Gaming and media are highly specialized segments, with lots of functional pre and post-localization steps needed in order to make localized content ready for end-user consumption. LSPs catering to customers within this segment embed themselves deeply across the supply chain by deploying up- and downstream services such as art creation, audio, engineering, localization testing, functional testing and customer support.

A successful example of a buy-over-build strategy for these related service technologies in gaming is Keyword Studios, who made 11 acquisitions in 2017.

  • Marketing

As the need increases for companies to customize their global marketing collateral for local audiences around the world, so does the demand for high quality marketing localization. Adolfo Hernandez, CEO of SDL, explains that this “very high quality, highly nuanced sector of the market is growing”. Achieving success in this segment typically means being able to produce creative, well-designed and sometimes interactive content, appropriate for the target market.
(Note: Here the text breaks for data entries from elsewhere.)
-- ==== Sys2Proof/Machine/Delivery.lean ====
section
/-! DEFINITION. The requests of Notice Delivery: fetching, the service level and the summary record (R130 to R134). -/

namespace Sys2Proof.Machine

/-- The count of entries offerable to a port. -/
def offerableCount (s : State) (p : Port) : Nat := (offered s p).length

/-- The poster that a notice record names: that of a posted entry's slot while the slot stays posted (R131). -/
def recordPoster (s : State) (n : Notice) : Option Port :=
  match n.id with
  | .posted k => posterOf s k
  | _ => none

/-- The notice record of an entry for a port (R131, R133, R187). -/
def noticeRecord (s : State) (p : Port) (n : Notice) : List Byte :=
  noticeBytes n (maskOfNotice s n) (recordPoster s n) (n.delivered.get p) (suppressed s n) (offerableCount s p)

/-- An entry marked delivered to a port (R123). -/
def markDelivered (p : Port) (n : Notice) : Notice := { n with delivered := n.delivered.set p true }

/-- FETCH NOTICE without an identity (R131). -/
def serveFetchNotice (p : Port) (d : Option Port) (_req : Request) (s : State) : Served :=
  match mostUrgent s p with
  | none => refuse s .noneOffered
  | some n =>
    let s1 := settle d (updateNotice n.id (markDelivered p) s)
    answer s1 ⟨.ok, noticeRecord s1 p (markDelivered p n)⟩

/-- A FETCH NOTICE without an identity. -/
def isFetch (r : Request) : Bool := ofKind .fetchNotice r && r.body.isEmpty

/-- A FETCH NOTICE with an identity. -/
def isFetchIdentity (r : Request) : Bool := ofKind .fetchNotice r && !r.body.isEmpty

def execFetchNotice (p : Port) (s : State) : Outcome := serve p isFetch (serveFetchNotice p) s

/-- FETCH NOTICE with an identity (R133): it sets no mark and changes no state. -/
def serveFetchNoticeIdentity (p : Port) (_d : Option Port) (req : Request) (s : State) : Served :=
  match noticeIdOf (byteAt req.body 0) (byteAt req.body 1) (byteAt req.body 2) with
  | none => refuse s .outOfRange
  | some id =>
    match findNotice s id with
    | none => refuse s .notFound
    | some n => if (maskOfNotice s n).get p then answer s ⟨.ok, noticeRecord s p n⟩ else refuse s .portProtected

def execFetchNoticeIdentity (p : Port) (s : State) : Outcome :=
  serve p isFetchIdentity (serveFetchNoticeIdentity p) s

/-- A service level above 31 is clamped to 31 (R130). -/
def clampLevel (n : Nat) : Nat := min Config.topLevel n

/-- SET LEVEL (R130). -/
def serveSetLevel (p : Port) (d : Option Port) (req : Request) (s : State) : Served :=
  let n := clampLevel (byteAt req.body 0).toNat
  answer (settle d (s.setPort p { s.port p with level := n })) ⟨.ok, [natByte n]⟩

def execSetLevel (p : Port) (s : State) : Outcome := serve p (ofKind .setLevel) (serveSetLevel p) s

/-- The count of entries in a state. -/
def countIn (s : State) (st : NoticeState) : Nat := (s.notices.entries.filter (fun n => decide (n.state = st))).length

/-- The 13 bytes of the summary record (R134, R187). -/
def summaryRecord (s : State) (p : Port) : List Byte :=
  [natByte (s.port p).level, natByte (offerableCount s p), natByte (countIn s .raised), natByte (countIn s .acked),
    natByte (countIn s .returned), boolByte (s.notices.lost.get p), s.clock.clockState.code, s.scan.scanState.code,
    flagsByte [(s.route .east).linkUp, (s.route .west).linkUp]] ++ send32 s.uptime

/-- READ SUMMARY (R134): the port's lost flag is cleared in the event that reports it. -/
def serveReadSummary (p : Port) (_d : Option Port) (_req : Request) (s : State) : Served :=
  answer (s.setNotices { s.notices with lost := s.notices.lost.set p false }) ⟨.ok, summaryRecord s p⟩

def execReadSummary (p : Port) (s : State) : Outcome := serve p (ofKind .readSummary) (serveReadSummary p) s

end Sys2Proof.Machine
end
Speaking at SlatorCon London in May, CEO of Hogarth Worldwide Richard Glasson described how the company operates in advertising production across all media to deliver an array of marketing-related services, integrating strategies of “production de-coupling, on-site content operations, global consolidation and direct production relationships”, thus highlighting the diverse nature of the business.

  • E-Commerce

The boom in the E-commerce is also spawning more user-generated content, such as online reviews, and is driving localization demand for content such as digital catalogs and product descriptions. Given that the segment is characterized by high volume and speed, localization output must be optimized. This means deploying language technologies that drive productivity such as neural machine translation (NMT) capabilities and translation management systems (TMS) that enable localization work to be quickly outsourced to linguists.

For companies wanting to deliver real-time customer support through web or mobile apps, using live chat with humans or bots, the challenge to provide the same level of support in multiple languages is a major challenge. According to Mihai Vlad, VP AI & Machine Learning Solutions at SDL, the purpose of Linguistic Artificial Intelligence (AI) is to “help customers and employees to get relevance faster”.  While customer support is still a nascent segment, it will benefit from further developments in NMT, AI and machine learning as bots begin to integrate improved NMT.

#DisruptThyself

While commentators can be quick to write certain segments off as language-technology resistant, it is clear that uptake is demand-driven and often segment-specific. LSPs will need to expand across more of the localization supply chain to thrive, and developing and selecting the right language technologies will help overcome the barriers to entry for these growth segments.

LSPs therefore, need to be proactive in adapting, changing and innovating. At SlatorCon London, Glasson set the challenge for LSPs, warning “someone is going to disrupt us if we don’t disrupt ourselves”.